- DIRECTIONS
Filter the listing for lines containing "spanAt".

··· EXERCISE DATA ···

-- ==== Sys2Proof/Machine/Ops.lean ====
section
/-! DEFINITION. The shared operations: register fields, time, events and interrupts, host access, resets by letter. -/
namespace Sys2Proof.Machine

/-! ## Cells -/

/-- Insert a pair into a list with rising keys. -/
def insertCell {α : Type} (k : Nat) (v : α) : List (Nat × α) → List (Nat × α)
  | [] => [(k, v)]
  | c :: l => if k < c.1 then (k, v) :: c :: l else c :: insertCell k v l

/-- The value listed for a key, or the default d. -/
def readCell {α : Type} (k : Nat) (d : α) : List (Nat × α) → α
  | [] => d
  | c :: l => if c.1 = k then c.2 else readCell k d l

/-- Drop the pair of a key. -/
def dropCell {α : Type} (k : Nat) (l : List (Nat × α)) : List (Nat × α) := l.filter (fun c => c.1 != k)

/-- Hold value v at key k; the default d needs no pair. -/
def writeCell {α : Type} [DecidableEq α] (k : Nat) (v d : α) (l : List (Nat × α)) : List (Nat × α) :=
  if v = d then dropCell k l else insertCell k v (dropCell k l)

/-- The canonical form of a store whose unlisted places hold d: keys strictly rise, and no pair holds d. -/
def Memory.wf {α : Type} [DecidableEq α] (d : α) : List (Nat × α) → Bool
  | [] => true
  | c :: l => c.2 != d && l.all (fun e => c.1 < e.1) && Memory.wf d l

/-- A byte of a store whose unlisted bytes are 0. -/
def byteAt (m : List Host.Cell) (a : Nat) : Byte := readCell a 0 m

/-- Write consecutive bytes from address a on. -/
def writeBytes (m : List Host.Cell) (a : Nat) : List Byte → List Host.Cell
  | [] => m
  | b :: l => writeBytes (writeCell a b 0 m) (a + 1) l

/-- n consecutive bytes from address a on. -/
def readBytes (m : List Host.Cell) (a n : Nat) : List Byte := (List.range n).map (fun i => byteAt m (a + i))

/-- The list with f applied at its place n; places it lacks below n are filled with d. -/
def alter {α : Type} (d : α) : Nat → (α → α) → List α → List α
  | 0, f, [] => [f d]
  | 0, f, x :: l => f x :: l
  | n + 1, f, [] => d :: alter d n f []
  | n + 1, f, x :: l => x :: alter d n f l

/-- The list with x at its place n. -/
def assign {α : Type} (d : α) (n : Nat) (x : α) (l : List α) : List α := alter d n (fun _ => x) l

/-- The value of a field. -/
def State.get (s : State) (f : Fld) : Nat := readCell f.key f.reset s.cells

/-- The value of a field as a two's complement number. -/
def State.getI (s : State) (f : Fld) : Int :=
  let v := s.get f
  if 2 * v < 2 ^ f.width then v else (v : Int) - 2 ^ f.width

/-- The field is not 0. -/
def State.on (s : State) (f : Fld) : Bool := s.get f != 0

/-- Write a field, modulo its width. -/
def State.put (s : State) (f : Fld) (v : Nat) : State :=
  { s with cells := writeCell f.key (v % 2 ^ f.width) f.reset s.cells }

/-- Write a field with a signed number, two's complement. -/
def State.putI (s : State) (f : Fld) (v : Int) : State := s.put f (v % (2 ^ f.width : Nat)).toNat

/-- Write a one-bit field. -/
def State.putB (s : State) (f : Fld) (b : Bool) : State := s.put f (if b then 1 else 0)

/-- Write an unsigned field that saturates at its width. -/
def State.putSat (s : State) (f : Fld) (v : Nat) : State := s.put f (min v (2 ^ f.width - 1))

/-- Count n into a saturating counter field. -/
def State.count (s : State) (f : Fld) (n : Nat) : State := s.putSat f (s.get f + n)

/-- Return a field to its reset value. -/
def State.clear (s : State) (f : Fld) : State := s.put f f.reset

/-- Do f when b holds, else nothing. -/
def State.when (s : State) (b : Bool) (f : State → State) : State := if b then f s else s

/-- Do f with each element of a list in order. -/
def State.forAll {α : Type} (s : State) (l : List α) (f : State → α → State) : State := l.foldl f s

/-- The next free value (log entry 1), with the counter advanced. -/
def State.takeFree (s : State) (f : State → Word → State) : State :=
  f { s with free := s.free + 1 } (Config.freeValue s.free)

/-! ## Numbers -/

/-- Quotient rounded to the nearest integer, ties away from zero. -/
def roundDiv (a : Int) (b : Nat) : Int :=
  if 0 ≤ a then (2 * a + b) / (2 * b) else -((2 * (-a) + b) / (2 * b))

/-- Limit x to the range from lo to hi. -/
def clampI (lo hi x : Int) : Int := max lo (min hi x)

/-- An unsigned bound sum in the 48-bit bound format: unbounded when it reaches 2^48 - 1 ps (R28). -/
def boundSat (ps : Nat) : Nat := min ps 0xFFFFFFFFFFFF

/-- The bound of R28 that means "unbounded". -/
def unbounded : Nat := 0xFFFFFFFFFFFF

/-- A frequency word saturates at ±200 ppm where it is a correction (R27). -/
def freqSat (f : Int) : Int := clampI (-0x0BEBC20000000000) 0x0BEBC20000000000 f

/-- The nearest whole number of units from a rational num/den given with den > 0, ties away from zero; R110's arithmetic. -/
def signedOf (w : Nat) (v : Nat) : Int := if 2 * v < 2 ^ w then v else (v : Int) - 2 ^ w

/-- Bits hi..lo of a number. -/
def bits (v hi lo : Nat) : Nat := v / 2 ^ lo % 2 ^ (hi + 1 - lo)

/-- The n lowest bytes of a number, little-endian. -/
def bytesLE : Nat → Nat → List Byte
  | 0, _ => []
  | n + 1, v => BitVec.ofNat 8 v :: bytesLE n (v / 256)

/-- The n lowest bytes of a number, big-endian. -/
def bytesBE (n v : Nat) : List Byte := (bytesLE n v).reverse

/-- The number a little-endian byte list spells. -/
def ofBytesLE : List Byte → Nat
  | [] => 0
  | b :: l => b.toNat + 256 * ofBytesLE l

/-- The number a big-endian byte list spells. -/
def ofBytesBE (l : List Byte) : Nat := ofBytesLE l.reverse

/-! ## Time -/

/-- Units of State.now in one second: 5 * 10^9 * 2^32. -/
def tuSec : Nat := 21474836480000000000

/-- Units of State.now in one millisecond. -/
def tuMs : Nat := 21474836480000000

/-- Units of State.now in one microsecond. -/
def tuUs : Nat := 21474836480000

/-- SEC of the time word (R23). -/
def secOf (t : Nat) : Nat := t / tuSec

/-- The NSF register as one number, the sub-second part in units of 2^-32 ns (R23, R25). -/
def nsfOf (t : Nat) : Nat := t % tuSec / 5

/-- State.now of a time word. -/
def timeOf (sec nsf : Nat) : Nat := sec * tuSec + nsf * 5

/-- A signed span in phase word LSBs, 2^-16 ps, from units of State.now: 2^-32/5 ns is 1000/(5 * 2^32) ps. -/
def phaseOfSpan (d : Int) : Int := roundDiv (d * 200) (2 ^ 16)

/-- A signed span in units of State.now from phase word LSBs. -/
def spanOfPhase (p : Int) : Int := roundDiv (p * 2 ^ 16) 200

/-- Whole picoseconds of a span in units of State.now, rounded up. -/
def psUp (d : Nat) : Nat := (d * 200 + 2 ^ 32 - 1) / 2 ^ 32

/-- The coarse counter: 48 bits of the raw tick count (R29). -/
def State.coarse (s : State) : Nat := s.tick / 2 ^ 32 % 2 ^ 48

/-- The frequency word in force in the time synthesizer (R127). -/
def State.freqWord (s : State) : Int := s.getI F.TK_TS_FREQ_FREQ

/-- The stretch of the time synthesizer that is running, ended at the present tick. -/
def State.segment (s : State) : TsSeg := { tick := s.tick, now := s.now, freq := s.freqWord, tm := s.get F.TB_STAT_ACT_TM, gen := s.tb.gen }

/-- The running stretch ends here: the frequency word, the time word or the tick is about to change (R15, R17). Where something has changed at
this tick already, the stretch before that change is the one that ended. -/
def State.closeSegment (s : State) : State :=
  if s.past.head?.map TsSeg.tick = some s.tick then s else { s with past := (s.segment :: s.past).take 32 }

/-- The stretch that whole tick k belongs to (R15, R17, R66): the earliest that ended after it, or else the running one. -/
def State.segmentAt (s : State) (k : Nat) : TsSeg := ((s.past.takeWhile (fun g => k < g.tick / 2 ^ 32)).getLast?).getD s.segment

/-- Units of State.now that a span of raw time takes, in 2^-32 ticks, at a frequency word (R27). -/
def spanAt (freq : Int) (d : Nat) : Nat := (d * 8 * (2 ^ 32 * 10 ^ 12 + freq).toNat) / (2 ^ 32 * 10 ^ 12)

/-- The time synthesizer's time word at whole tick k, State.now units (R15, R66). -/
def State.timeAt (s : State) (k : Nat) : Nat :=
  let g := s.segmentAt k
  if k * 2 ^ 32 ≤ g.tick then g.now - spanAt g.freq (g.tick - k * 2 ^ 32) else g.now + spanAt g.freq (k * 2 ^ 32 - g.tick)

···

- RESULT BELOW
def spanAt (freq : Int) (d : Nat) : Nat := (d * 8 * (2 ^ 32 * 10 ^ 12 + freq).toNat) / (2 ^ 32 * 10 ^ 12)
  if k * 2 ^ 32 ≤ g.tick then g.now - spanAt g.freq (g.tick - k * 2 ^ 32) else g.now + spanAt g.freq (k * 2 ^ 32 - g.tick)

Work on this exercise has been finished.